Commatica ophitis

Scientific classification
- Domain: Eukaryota
- Kingdom: Animalia
- Phylum: Arthropoda
- Class: Insecta
- Order: Lepidoptera
- Family: Gelechiidae
- Genus: Commatica
- Species: C. ophitis
- Binomial name: Commatica ophitis (Walsingham, 1911)
- Synonyms: Simoneura ophitis Walsingham, 1911;

= Commatica ophitis =

- Authority: (Walsingham, 1911)
- Synonyms: Simoneura ophitis Walsingham, 1911

Species of moth

Commatica ophitis is a moth in the family Gelechiidae. It was described by Thomas de Grey, 6th Baron Walsingham, in 1911. It is found in Mexico (Tabasco), Guyana and Ecuador.

The moth's wingspan is about 10 mm. The forewings are greyish brown, with a conspicuous, yellowish white, serpentine patch at the apex, extending downward to the tornus and through the tornal cilia. Above it is a minute, white, outwardly oblique costal streak, beyond which the dark ground-colour is attenuate outward in a narrow marginal line curving around the apex.

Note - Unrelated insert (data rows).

-- ==== Sys2Proof/Certificates/Slice0/Obligations.lean ====
section
/-! DEFINITION. What is claimed of the unit, rule by rule, for the provers. -/

namespace Sys2Proof.Statements

open Sys2Proof.Machine

/-- 40_gf128.md R99: the multiplicative identity, the polynomial 1. -/
def one : Block := 0x80000000000000000000000000000000

/-- 40_gf128.md R99: the polynomial `x`. -/
def polyX : Block := 0x40000000000000000000000000000000

/-- The subkey of the document's vectors (95_test_vectors.md table E0). -/
def nistH : Block := 0x66e94bd4ef8a2c3b884cfa59ca342b2e

/-- 00_scope.md R6: the element a value stands for; bit `127 - i` is the coefficient of `x^i`. -/
noncomputable def toPoly (v : Block) : Polynomial (ZMod 2) :=
  ∑ i ∈ Finset.range 128, if v.getLsbD (127 - i) then Polynomial.X ^ i else 0

/-- 40_gf128.md R90: `x^128 + x^7 + x^2 + x + 1`. -/
noncomputable def fieldPoly : Polynomial (ZMod 2) :=
  Polynomial.X ^ 128 + Polynomial.X ^ 7 + Polynomial.X ^ 2 + Polynomial.X + 1

/-- 30_encoding.md R74: the 15 opcodes. -/
def opcodes : List (BitVec 8) :=
  [0x00, 0x01, 0x02, 0x03, 0x04, 0x10, 0x11, 0x12, 0x13, 0x20, 0x21, 0x30, 0x31, 0x7E, 0x7F]

/-- 30_encoding.md R72: the opcodes of the format-N commands `GHAAD`, `GHCT`, `CTRXOR`. -/
def formatNOpcodes : List (BitVec 8) := [0x11, 0x12, 0x21]

/-- 30_encoding.md R75 step 4: what makes a word `ERR_OPCODE`. -/
def BadOpcode (w : Word) : Prop :=
  opcodeField w ∉ opcodes ∨ reservedField w ≠ 0 ∨ (opcodeField w ∉ formatNOpcodes ∧ countField w ≠ 0)

/-- 30_encoding.md R75 step 5: what makes a word `ERR_NB`. -/
def BadCount (w : Word) : Prop :=
  opcodeField w ∈ formatNOpcodes ∧ ((countField w).toNat = 0 ∨ 16 < (countField w).toNat)

/-- 30_encoding.md R75 step 6, 10_state.md R28: the opcodes of the commands that need a loaded subkey, `HMUL`, `GHAAD`,
`GHCT`, `GHLEN`, `TAGGEN`, `TAGCMP`. -/
def subkeyOpcodes : List (BitVec 8) := [0x04, 0x11, 0x12, 0x13, 0x30, 0x31]

/-- 60_exceptions.md R201: when a word raises `ERR_SEQ`, from the phase and the short-chunk rule of 41_ghash.md R124. -/
def BadSequence (w : Word) (u : GhctrUnit) : Prop :=
  (opcodeField w ∈ [0x02#8, 0x03#8] ∧ u.phase ≠ .idle ∧ u.phase ≠ .done) ∨
  (opcodeField w = 0x11#8 ∧ ¬ (u.phase = .aad ∧ u.lena.toNat % 128 = 0)) ∨
  (opcodeField w = 0x12#8 ∧ ¬ ((u.phase = .aad ∨ u.phase = .ct) ∧ u.lenc.toNat % 128 = 0)) ∨
  (opcodeField w = 0x13#8 ∧ u.phase ≠ .aad ∧ u.phase ≠ .ct) ∨
  (opcodeField w ∈ [0x30#8, 0x31#8] ∧ u.phase ≠ .done)

/-- 60_exceptions.md R201: when a word raises `ERR_LEN`. -/
def BadLength (w : Word) (u : GhctrUnit) : Prop :=
  (opcodeField w = 0x11#8 ∧ 2 ^ 64 - 1 < u.lena.toNat + 8 * (countField w).toNat) ∨
  (opcodeField w = 0x12#8 ∧ 2 ^ 64 - 1 < u.lenc.toNat + 8 * (countField w).toNat)

/-- 60_exceptions.md R201: when a word raises `ERR_AUTH`: `TAGCMP` with a tag that is not `Y ^ E(CB)`. -/
def BadTag (w : Word) (s : State) : Prop :=
  opcodeField w = 0x31#8 ∧ s.unit.opa ≠ s.unit.y ^^^ s.cipherAt s.unit.cb

/-- 43_tag.md R159: two byte strings of one length that differ, and only within one 16-byte block. -/
def DifferInOneBlock (d d' : List Byte) : Prop :=
  d.length = d'.length ∧ d ≠ d' ∧ ∃ k : Nat, ∀ j : Nat, j / 16 ≠ k → d.getD j 0 = d'.getD j 0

Parallel and adjacent to this line one still narrower, whitish ochreous in colour, separates it from a broader brownish ochreous band running through the cilia, following the curve around the apex. The outer portion of the cilia is white, narrowly tipped with grey, thus giving the appearance of five distinguishable lines of different shades of colour enclosing the apex. The hindwings are pale greyish brown, a paler, slender
dividing line running along the base of the cilia.